Igor et Grichka Bogdanoff avaient été placés en garde à vue en juin dernier puis mis en examen pour « escroquerie sur personne vulnérable » et « tentative d’escroquerie », soupçonnés d’avoir fait miroiter à ce producteur de 49 ans de « juteux placements, dans des projets artistiques, cinématographiques et scientifiques, mais aussi dans l’achat de véhicules de luxe ».

A l’époque, les deux animateurs avaient jugé les accusations « étourdissantes » et s’étaient dit « victimes d’une réalité parallèle ».

Mesure de mise sous tutelle

Le producteur, qui faisait l’objet « d’une mesure de protection de type mise sous tutelle ou curatelle », selon le Parisien, n’aurait pas supporté cette situation. « Il était très touché par la trahison de gens qu’il croyait ses amis. Il n’était plus libre financièrement, il se sentait déshonoré », déclare l’une de ses proches au journal.

Grichka et Igor Bogdanoff se sont rendus célèbres par leurs émissions télévisées et leurs essais sur la science et la science-fiction, mais leurs thèses scientifiques sont controversées. Le Centre national de la recherche scientifique (CNRS) avait rendu en 2003 un rapport au vitriol sur leurs travaux de recherche, contre lequel les frères Bogdanoff avaient formé un recours, perdu en 2015.

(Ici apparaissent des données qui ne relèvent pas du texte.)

/-! ### The judgement of a station puts its writes ahead of what is left (R42, R43) -/

theorem Part.disableStation_appendSched :
    (p.appendSched l more).disableStation l i = (p.disableStation l i).appendSched l more := by
  unfold Part.disableStation
  rw [Part.appendSched_ctx]
  cases (p.ctx i).inHand with
  | some k => exact Part.settleRecord_appendSched ..
  | none =>
    dsimp only
    rw [Part.releaseRelay_appendSched, Part.modCtx_appendSched, Part.pushFront_appendSched]

theorem Part.rejectStation_appendSched :
    (p.appendSched l more).rejectStation l i = (p.rejectStation l i).appendSched l more := by
  unfold Part.rejectStation
  rw [Part.appendSched_ctx]
  cases (p.ctx i).inHand with
  | some k => exact Part.settleRecord_appendSched ..
  | none =>
    dsimp only
    rw [Part.releaseRelay_appendSched, Part.modCtx_appendSched, Part.pushFront_appendSched]

theorem Part.haltStation_appendSched (r : ReasonCode) :
    (p.appendSched l more).haltStation l i r = (p.haltStation l i r).appendSched l more := by
  unfold Part.haltStation
  rw [Part.appendSched_ctx]
  cases (p.ctx i).inHand with
  | some k => exact Part.settleRecord_appendSched ..
  | none =>
    dsimp only
    rw [Part.releaseRelay_appendSched, Part.modCtx_appendSched, Part.pushFront_appendSched]

theorem Part.admitStation_appendSched (h : StationHost) :
    (p.appendSched l more).admitStation l i h = (p.admitStation l i h).appendSched l more := by
  unfold Part.admitStation
  rw [Part.modCtx_appendSched, Part.modCtx_appendSched, Part.pushFront_appendSched, Part.pushFront_appendSched,
    apply_ite (Part.appendSched l more)]

theorem Part.fieldsValid_appendSched (h : StationHost) (b : Binding) :
    (p.appendSched l more).fieldsValid l i h b = p.fieldsValid l i h b := by
  unfold Part.fieldsValid Part.couplerServes
  simp only [Part.appendSched_ctx]

theorem Part.rejectReason_appendSched (h : StationHost) :
    (p.appendSched l more).rejectReason l i h = p.rejectReason l i h := by
  unfold Part.rejectReason Part.clashes
  simp only [Part.appendSched_ctx, Part.fieldsValid_appendSched]

theorem Part.judgeCandidate_appendSched (h : StationHost) :
    (p.appendSched l more).judgeCandidate l i h = (p.judgeCandidate l i h).appendSched l more := by
  unfold Part.judgeCandidate
  rw [Part.rejectReason_appendSched]
  cases p.rejectReason l i h with
  | none => exact Part.admitStation_appendSched h
  | some r =>
    dsimp only
    rw [Part.modCtx_appendSched, Part.pushFront_appendSched]

theorem Part.reexamine_appendSched (h : StationHost) :
    (p.appendSched l more).reexamine l i h = (p.reexamine l i h).appendSched l more := by
  unfold Part.reexamine
  rw [Part.rejectReason_appendSched]
  cases p.rejectReason l i h with
  | none => exact Part.admitStation_appendSched h
  | some r =>
    dsimp only
    rw [Part.modCtx_appendSched, Part.appendSched_ctx, Part.pushFront_appendSched, apply_ite (Part.appendSched l more)]

theorem Part.judgeAdmitted_appendSched (h : StationHost) :
    (p.appendSched l more).judgeAdmitted l i h = (p.judgeAdmitted l i h).appendSched l more := by
  unfold Part.judgeAdmitted
  dsimp only
  rw [Part.appendSched_ctx, Part.fieldsValid_appendSched, Part.rejectStation_appendSched, Part.modCtx_appendSched,
    Part.appendSched_ctx, Part.modCtx_appendSched, Part.haltStation_appendSched, Part.pushFront_appendSched,
    Part.pushFront_appendSched]
  simp only [apply_ite (Part.appendSched l more)]

theorem Part.judgeEntry_appendSched :
    (p.appendSched l more).judgeEntry l i = (p.judgeEntry l i).appendSched l more := by
  have hreset : (p.appendSched l more).modEng l (fun e =>
      { e with resetSet := e.resetSet.filter (fun j => j != i) }) =
        (p.modEng l fun e => { e with resetSet := e.resetSet.filter (fun j => j != i) }).appendSched l more := by
    rw [Part.appendSched, Part.modEng_modEng, Part.appendSched, Part.modEng_modEng]
  unfold Part.judgeEntry
  dsimp only
  rw [hreset, Part.appendSched_ctx, Part.appendSched_eng]
  dsimp only
  rw [Part.disableStation_appendSched, Part.reexamine_appendSched, Part.judgeAdmitted_appendSched,
    Part.judgeCandidate_appendSched, Part.pushFront_appendSched]
  cases (p.ctx i).owner with
  | some o =>
    dsimp only
    simp only [apply_ite (Part.appendSched l more)]
  | none =>
    dsimp only
    simp only [apply_ite (Part.appendSched l more)]

/-- A judgement with nothing to write is the same with other work behind it. -/
theorem Part.judgeEntry_withSched (hs : (p.eng l).sched = rest)
    (hj : ((p.judgeEntry l i).eng l).sched = rest) (ops : List SchedOp) :
    (p.withSched l ops).judgeEntry l i = (p.judgeEntry l i).withSched l ops := by
  have hall : ∀ more, (p.withSched l more).judgeEntry l i = ((p.withSched l []).judgeEntry l i).appendSched l more :=
    fun more => by rw [← Part.judgeEntry_appendSched, Part.appendSched_withSched, List.nil_append]
  have hself := hall rest
  rw [Part.withSched_self hs] at hself
  have hnil : (((p.withSched l []).judgeEntry l i).eng l).sched = [] := by
    rw [hself, Part.appendSched_eng] at hj
    exact List.append_left_eq_self.mp hj
  rw [hall, hself, Part.appendSched_eq_withSched hnil, Part.appendSched_eq_withSched hnil, Part.withSched_withSched,
    List.nil_append]

end

/-! ### What a judgement leaves of the loop -/

/-- The loop of `q` is that of `p` but for the work of its procedure. -/
def Part.SameLoop (l : LoopId) (p q : Part) : Prop := q.eng l = { p.eng l with sched := (q.eng l).sched }

section
variable {l : LoopId} {ops : List SchedOp} {i : StationIx} {p q : Part}

theorem Part.SameLoop.refl (l : LoopId) (p : Part) : Part.SameLoop l p p := rfl

theorem Part.SameLoop.modCtx (h : Part.SameLoop l p q) (f : Context → Context) : Part.SameLoop l p (q.modCtx i f) := by
  rw [Part.SameLoop, Part.modCtx_eng]
  exact h

theorem Part.SameLoop.releaseRelay (h : Part.SameLoop l p q) : Part.SameLoop l p (q.releaseRelay i) := by
  rw [Part.SameLoop, Part.releaseRelay, Part.mapRelays_eng]
  exact h

theorem Part.SameLoop.pushFront (h : Part.SameLoop l p q) : Part.SameLoop l p (q.pushFront l ops) := by
  rw [Part.SameLoop, Part.pushFront, Part.eng_modEng]
  exact congrArg (fun e => { e with sched := ops ++ (q.eng l).sched }) h

theorem Part.SameLoop.settleRecord (h : Part.SameLoop l p q) (outcome : RecordOutcome) (ends : AfterRecord) :
    Part.SameLoop l p (q.settleRecord l i outcome ends ops) := h.releaseRelay.pushFront

theorem Part.SameLoop.disableStation (h : Part.SameLoop l p q) : Part.SameLoop l p (q.disableStation l i) := by
  unfold Part.disableStation
  cases (q.ctx i).inHand with
  | some k => exact h.settleRecord ..
  | none => exact (h.releaseRelay.modCtx _).pushFront

theorem Part.SameLoop.rejectStation (h : Part.SameLoop l p q) : Part.SameLoop l p (q.rejectStation l i) := by
  unfold Part.rejectStation
  cases (q.ctx i).inHand with
  | some k => exact h.settleRecord ..
  | none => exact (h.releaseRelay.modCtx _).pushFront

theorem Part.SameLoop.haltStation (h : Part.SameLoop l p q) (r : ReasonCode) :
    Part.SameLoop l p (q.haltStation l i r) := by
  unfold Part.haltStation
  cases (q.ctx i).inHand with
  | some k => exact h.settleRecord ..
  | none => exact (h.releaseRelay.modCtx _).pushFront

theorem Part.SameLoop.admitStation (h : Part.SameLoop l p q) (x : StationHost) :
    Part.SameLoop l p (q.admitStation l i x) := by
  unfold Part.admitStation
  split_ifs
  · exact (h.modCtx _).pushFront
  · exact (h.modCtx _).pushFront

theorem Part.SameLoop.judgeCandidate (h : Part.SameLoop l p q) (x : StationHost) :
    Part.SameLoop l p (q.judgeCandidate l i x) := by
  unfold Part.judgeCandidate
  cases q.rejectReason l i x with
  | none => exact h.admitStation x
  | some r => exact (h.modCtx _).pushFront

theorem Part.SameLoop.reexamine (h : Part.SameLoop l p q) (x : StationHost) :
    Part.SameLoop l p (q.reexamine l i x) := by
  unfold Part.reexamine
  cases q.rejectReason l i x with
  | none => exact h.admitStation x
  | some r =>
    dsimp only
    split_ifs
    · exact h.modCtx _
    · exact (h.modCtx _).pushFront

theorem Part.SameLoop.judgeAdmitted (h : Part.SameLoop l p q) (x : StationHost) :
    Part.SameLoop l p (q.judgeAdmitted l i x) := by
  unfold Part.judgeAdmitted
  dsimp only
  split_ifs
  · exact h.rejectStation
  · exact ((h.modCtx _).modCtx _).pushFront
  · exact h.modCtx _
  · exact (h.modCtx _).haltStation _
  · exact h.modCtx _
  · exact (h.modCtx _).pushFront
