/-- Settles O37: the acts after the scan, and those after the read of a RETIME. -/
theorem boundaryReport : Obligations.BoundaryReport := by
  intro dt ws l t rest s p e m after data h fits latched newStarted free reported counting answers hlive ht horphan
    hrequester hurgent
  have hfree : free.eng l = e := Part.freePort_eng ..
  have hnot : e.ctl.state = .down ∨ e.ctl.state = .jammed → e.ctl.state ≠ .running := by
    rintro (hdown | hjammed) hrunning
    · exact LoopState.noConfusion (hdown.symm.trans hrunning)
    · exact LoopState.noConfusion (hjammed.symm.trans hrunning)
  refine ⟨fun op acts q hstate hboundary hs hacts hq => ?_, fun hstate hs => ?_, ?down, fun hstate hboundary hs => ?_⟩
  case down =>
    intro c hstate hs hholders last
    have hgoes : ∀ q : Part, (∀ i, q.ctx i = p.ctx i) →
        Part.proceed l (q.withSched l (.mark :: .settleAll .lineLost :: last)) = q.withSched l last := fun q hctx =>
      (Part.acts_settleAll_none (Part.holders_eq_nil fun i ho => hctx i ▸ hholders i (hctx i ▸ ho))).proceed (by decide)
        (Part.settled_withSched rfl)
    refine ⟨fun htarget => exec_of_transfer hlive ht horphan hrequester hurgent hs ?_,
      fun htarget => exec_of_transfer hlive ht horphan hrequester hurgent hs ?_⟩
    · rw [Part.schedDone_retiming, if_neg]
      · exact hgoes _ fun i => Part.freePort_ctx ..
      · rw [Part.freePort_eng, LoopControl.judgesRetime_iff]
        rintro (hrunning | ⟨-, hreturn⟩)
        · exact hnot hstate hrunning
        · exact htarget hreturn
    · rw [Part.schedDone_retiming, if_pos, hgoes _ fun i => (Part.modEng_ctx ..).trans (Part.freePort_ctx ..),
        Part.withSched, Part.modEng_modEng]
      · refine Part.modEng_congr l _ _ _ ?_
        rw [Part.freePort_eng, Engine.retimed_of_state (hnot hstate)]
        rfl
      · rw [Part.freePort_eng, LoopControl.judgesRetime_iff]
        exact .inr ⟨hstate, htarget⟩
  · obtain ⟨⟨hresetting, hnow, scan, refused, resets, heng⟩, hanswer⟩ :=
      exec_of_goesOn hlive ht horphan hrequester hurgent hs hacts hq
    have hqs : (q.eng l).sched = .retimeStep :: counting := by rw [heng]
    have hctl : (q.eng l).ctl = e.ctl := by rw [heng]
    have hphase : (q.eng l).cyc.phase = e.cyc.phase := by rw [heng]
    have hstep : ∀ r, Part.retimeStep l (q.withSched l counting) = r →
        Part.Acts l 1 q r := fun r hr => by
      have hacts : Part.Acts l 1 (q.withSched l (.retimeStep :: counting)) r :=
        Part.Acts.step (Part.waitsAt_act rfl SchedOp.noConfusion) hr (Part.Acts.refl l _)
      rw [Part.withSched_self hqs] at hacts
      exact hacts
    refine ⟨fun hpending => ?_, fun hpending => ?_⟩
    · have hcount : Part.Acts l 3 (q.withSched l counting) (q.modEng l (Engine.reported rest)) := by
        have hacts := Part.acts_counting (p := q.withSched l counting) (rest := rest) Part.withSched_sched
        rw [Part.withSched, Part.modEng_modEng] at hacts
        exact hacts
      refine (hanswer 4 _ ((hstep _ ?_).trans hcount) (by decide)).1 (Part.settled_reported ?_)
      · rw [Part.retimeStep, if_neg]
        rw [Part.withSched_eng]
        exact fun h => Bool.false_ne_true (hpending.symm.trans (hctl ▸ h))
      · rw [hctl, hphase]
        exact hboundary
    · refine (hanswer 1 _ (hstep (q.withSched l (.readLoopHost .retiming :: counting)) ?_) (by decide)).1
        (Part.settled_withSched rfl)
      rw [Part.retimeStep, if_pos, Part.pushFront, Part.withSched, Part.modEng_modEng]
      · rfl
      · rw [Part.withSched_eng]
        exact (congrArg LoopControl.retimePending hctl).trans hpending
  · have hacts : Part.Acts l 1 (free.withSched l [.mark]) (free.withSched l []) :=
      Part.Acts.step (Part.waitsAt_act rfl SchedOp.noConfusion) rfl (Part.Acts.refl l _)
    refine exec_of_transfer hlive ht horphan hrequester hurgent hs ?_
    rw [Part.schedDone_retiming, if_neg]
    · refine (hacts.proceed_idle (by decide) Part.withSched_sched).trans (Part.workOver_of_state ?_)
      rw [Part.withSched_eng, hfree]
      exact fun h => LoopState.noConfusion (hstate.symm.trans h)
    · rw [Part.freePort_eng, LoopControl.judgesRetime_iff, show ((s.part.tick dt).eng l).ctl.state = .draining from hstate]
      simp
  · refine exec_of_transfer hlive ht horphan hrequester hurgent hs ?_
    rw [Part.schedDone_retiming, if_pos (by rw [Part.freePort_eng, LoopControl.judgesRetime_iff]; exact .inl hstate)]
    have hacts := Part.acts_counting (p := Part.withSched l counting
      (Part.modEng l (Engine.retimed h free.now) free)) (rest := rest) Part.withSched_sched
    refine (hacts.proceed (by decide) (Part.settled_reported ?_)).trans ?_
    · rw [Part.withSched_eng, Part.eng_modEng, hfree]
      exact hboundary
    · rw [Part.withSched, Part.modEng_modEng, Part.modEng_modEng]
      refine Part.modEng_congr l _ _ _ ?_
      rw [hfree, Engine.retimed_of_running hstate]
      rfl


end Sys2Proof.Machine
end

Igor Bogdanoff a de son côté connu plusieurs démêlés avec la justice. En 2014, il avait été condamné à une amende pour avoir falsifié son carnet de vol d’hélicoptère : il voulait se poser en 2012 près d’un centre commercial d’Etampes (Essonne) afin de promouvoir la sortie d’un de leurs livres. Plus récemment, il a fait l’objet d’une plainte pour « violation de domicile » de la part d’une de ses compagnes.